All of the changes in the last three years speak to the mission of serving families better, Besdansky said. These include covering more activities for kids in the family membership fee of $57 a month – activities like swimming, judo and gymnastics classes – as well as scheduling with the family in mind.

"We try to include many needs of a family within the same block of time," Besdansky explained. "So maybe a family comes at night and their two-year old goes to child care, the seven-year-old is in the basketball program, the ten-year-old goes rock climbing and the 14-year-old goes to the teen center. Meanwhile, Mom exercises and Dad takes a class."

It's called parallel activity, he said. And there're also interactive activities, where families can do things together – maybe participate in family swim.

"Now, finally, studies are proving what the Y has always known," Besdansky said, "that families who play together form a bond. We're trying to put families in situations where they have the opportunity to do things together and to take away the financial barriers for doing that."

The Keene Y has also made some significant changes in its child care program in the last few years. One of the largest in the area, the Y serves 115-120 children in day care and before-and-after school programs. It has expanded and renovated the child care facilities and moved them all to the same level. There's currently a waiting list. And a new Teen Center has opened across the street from the Y. A recent evening event drew more than 100 teenagers.

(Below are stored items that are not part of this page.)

@[simp] theorem rst_updRst : (s.updRst f).rst = f s.rst := rfl
@[simp] theorem chan_updRst : (s.updRst f).chan j = s.chan j := rfl
@[simp] theorem queue_updRst : (s.updRst f).queue j = s.queue j := rfl
@[simp] theorem alloc_updRst : (s.updRst f).alloc j = s.alloc j := rfl
@[simp] theorem peak_updRst : (s.updRst f).peak j = s.peak j := rfl
@[simp] theorem policer_updRst : (s.updRst f).policer j = s.policer j := rfl
@[simp] theorem slice_updRst : (s.updRst f).slice j = s.slice j := rfl
@[simp] theorem bond_updRst : (s.updRst f).bond j = s.bond j := rfl
@[simp] theorem lag_updRst : (s.updRst f).lag j = s.lag j := rfl
@[simp] theorem port_updRst : (s.updRst f).port j = s.port j := rfl
@[simp] theorem mac_updRst : (s.updRst f).mac j = s.mac j := rfl
@[simp] theorem lane_updRst : (s.updRst f).lane j = s.lane j := rfl
@[simp] theorem part_updRst : (s.updRst f).part j = s.part j := rfl
@[simp] theorem ep_updRst : (s.updRst f).ep j = s.ep j := rfl
@[simp] theorem pdom_updRst : (s.updRst f).pdom j = s.pdom j := rfl
@[simp] theorem dom_updRst : (s.updRst f).dom j = s.dom j := rfl
@[simp] theorem trig_updRst : (s.updRst f).trig j = s.trig j := rfl
@[simp] theorem capt_updRst : (s.updRst f).capt j = s.capt j := rfl
@[simp] theorem ptp_updRst : (s.updRst f).ptp j = s.ptp j := rfl
@[simp] theorem stream_updRst : (s.updRst f).stream j = s.stream j := rfl
@[simp] theorem bank_updRst : (s.updRst f).bank j = s.bank j := rfl
@[simp] theorem stack_updRst : (s.updRst f).stack j = s.stack j := rfl
@[simp] theorem chans_updRst : (s.updRst f).chans = s.chans := rfl
@[simp] theorem queues_updRst : (s.updRst f).queues = s.queues := rfl
@[simp] theorem allocs_updRst : (s.updRst f).allocs = s.allocs := rfl
@[simp] theorem peaks_updRst : (s.updRst f).peaks = s.peaks := rfl
@[simp] theorem policers_updRst : (s.updRst f).policers = s.policers := rfl
@[simp] theorem rules_updRst : (s.updRst f).rules = s.rules := rfl
@[simp] theorem counters_updRst : (s.updRst f).counters = s.counters := rfl
@[simp] theorem slices_updRst : (s.updRst f).slices = s.slices := rfl
@[simp] theorem bonds_updRst : (s.updRst f).bonds = s.bonds := rfl
@[simp] theorem lags_updRst : (s.updRst f).lags = s.lags := rfl
@[simp] theorem mem_updRst : (s.updRst f).mem = s.mem := rfl
@[simp] theorem gorse_updRst : (s.updRst f).gorse = s.gorse := rfl
@[simp] theorem time_updRst : (s.updRst f).time = s.time := rfl
@[simp] theorem trib_updRst : (s.updRst f).trib = s.trib := rfl
@[simp] theorem ports_updRst : (s.updRst f).ports = s.ports := rfl
@[simp] theorem macs_updRst : (s.updRst f).macs = s.macs := rfl
@[simp] theorem lanes_updRst : (s.updRst f).lanes = s.lanes := rfl
@[simp] theorem pwr_updRst : (s.updRst f).pwr = s.pwr := rfl
@[simp] theorem fw_updRst : (s.updRst f).fw = s.fw := rfl
@[simp] theorem mgmt_updRst : (s.updRst f).mgmt = s.mgmt := rfl
@[simp] theorem parts_updRst : (s.updRst f).parts = s.parts := rfl
@[simp] theorem eps_updRst : (s.updRst f).eps = s.eps := rfl
@[simp] theorem out_updRst : (s.updRst f).out = s.out := rfl
@[simp] theorem now_updRst : (s.updRst f).now = s.now := rfl
@[simp] theorem draws_updRst : (s.updRst f).draws = s.draws := rfl
@[simp] theorem nextFrame_updRst : (s.updRst f).nextFrame = s.nextFrame := rfl
@[simp] theorem pending_updRst : (s.updRst f).pending = s.pending := rfl

end

section
variable (f : MemSt → MemSt)

@[simp] theorem mem_updMem : (s.updMem f).mem = f s.mem := rfl
@[simp] theorem chan_updMem : (s.updMem f).chan j = s.chan j := rfl
@[simp] theorem queue_updMem : (s.updMem f).queue j = s.queue j := rfl
@[simp] theorem alloc_updMem : (s.updMem f).alloc j = s.alloc j := rfl
@[simp] theorem peak_updMem : (s.updMem f).peak j = s.peak j := rfl
@[simp] theorem policer_updMem : (s.updMem f).policer j = s.policer j := rfl
@[simp] theorem slice_updMem : (s.updMem f).slice j = s.slice j := rfl
@[simp] theorem bond_updMem : (s.updMem f).bond j = s.bond j := rfl
@[simp] theorem lag_updMem : (s.updMem f).lag j = s.lag j := rfl
@[simp] theorem port_updMem : (s.updMem f).port j = s.port j := rfl
@[simp] theorem mac_updMem : (s.updMem f).mac j = s.mac j := rfl
@[simp] theorem lane_updMem : (s.updMem f).lane j = s.lane j := rfl
@[simp] theorem part_updMem : (s.updMem f).part j = s.part j := rfl
@[simp] theorem ep_updMem : (s.updMem f).ep j = s.ep j := rfl
@[simp] theorem pdom_updMem : (s.updMem f).pdom j = s.pdom j := rfl
@[simp] theorem dom_updMem : (s.updMem f).dom j = s.dom j := rfl
@[simp] theorem trig_updMem : (s.updMem f).trig j = s.trig j := rfl
@[simp] theorem capt_updMem : (s.updMem f).capt j = s.capt j := rfl
@[simp] theorem ptp_updMem : (s.updMem f).ptp j = s.ptp j := rfl
@[simp] theorem stream_updMem : (s.updMem f).stream j = s.stream j := rfl
@[simp] theorem pin_updMem : (s.updMem f).pin j = s.pin j := rfl
@[simp] theorem chans_updMem : (s.updMem f).chans = s.chans := rfl
@[simp] theorem queues_updMem : (s.updMem f).queues = s.queues := rfl
@[simp] theorem allocs_updMem : (s.updMem f).allocs = s.allocs := rfl
@[simp] theorem peaks_updMem : (s.updMem f).peaks = s.peaks := rfl
@[simp] theorem policers_updMem : (s.updMem f).policers = s.policers := rfl
@[simp] theorem rules_updMem : (s.updMem f).rules = s.rules := rfl
@[simp] theorem counters_updMem : (s.updMem f).counters = s.counters := rfl
@[simp] theorem slices_updMem : (s.updMem f).slices = s.slices := rfl
@[simp] theorem bonds_updMem : (s.updMem f).bonds = s.bonds := rfl
@[simp] theorem lags_updMem : (s.updMem f).lags = s.lags := rfl
@[simp] theorem gorse_updMem : (s.updMem f).gorse = s.gorse := rfl
@[simp] theorem time_updMem : (s.updMem f).time = s.time := rfl
@[simp] theorem trib_updMem : (s.updMem f).trib = s.trib := rfl
@[simp] theorem ports_updMem : (s.updMem f).ports = s.ports := rfl
@[simp] theorem macs_updMem : (s.updMem f).macs = s.macs := rfl
@[simp] theorem lanes_updMem : (s.updMem f).lanes = s.lanes := rfl
@[simp] theorem pwr_updMem : (s.updMem f).pwr = s.pwr := rfl
@[simp] theorem rst_updMem : (s.updMem f).rst = s.rst := rfl
@[simp] theorem fw_updMem : (s.updMem f).fw = s.fw := rfl
@[simp] theorem mgmt_updMem : (s.updMem f).mgmt = s.mgmt := rfl
@[simp] theorem parts_updMem : (s.updMem f).parts = s.parts := rfl
@[simp] theorem eps_updMem : (s.updMem f).eps = s.eps := rfl
@[simp] theorem out_updMem : (s.updMem f).out = s.out := rfl
@[simp] theorem now_updMem : (s.updMem f).now = s.now := rfl
@[simp] theorem draws_updMem : (s.updMem f).draws = s.draws := rfl
@[simp] theorem nextFrame_updMem : (s.updMem f).nextFrame = s.nextFrame := rfl
@[simp] theorem pending_updMem : (s.updMem f).pending = s.pending := rfl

Yet, despite all the progress, Besdansky said he feels "like he is shoveling against a tide. We need a space that is more conducive to serving families. If we were to build a new building, it would look nothing like the current facility."

Renovation costs for the current building would be close to $8 million, Besdansky said, renovations that would bring the facility mechanically up to date, make it handicap accessible and safer and more attractive.

"Even then, we'd still have the parking problem," Besdansky said.

On the other hand, constructing a new, 45,000-square-foot state-of-the-art building would cost about $6.5 million.

"I'm constantly taking resources from services and having to put them into an old building," Besdansky said. "It's a crappy decision to have to make on a daily basis."

The YMCA board of directors will make a decision within the next few months on whether to undertake a capital campaign to renovate the current building or build a new one. Already, it's looked at four locations within a mile radius of downtown Keene.

"Something is going to happen," Besdansky said. "This is not satisfactory. To do nothing is not an option. We're already doing so much for families, but we could do so much more."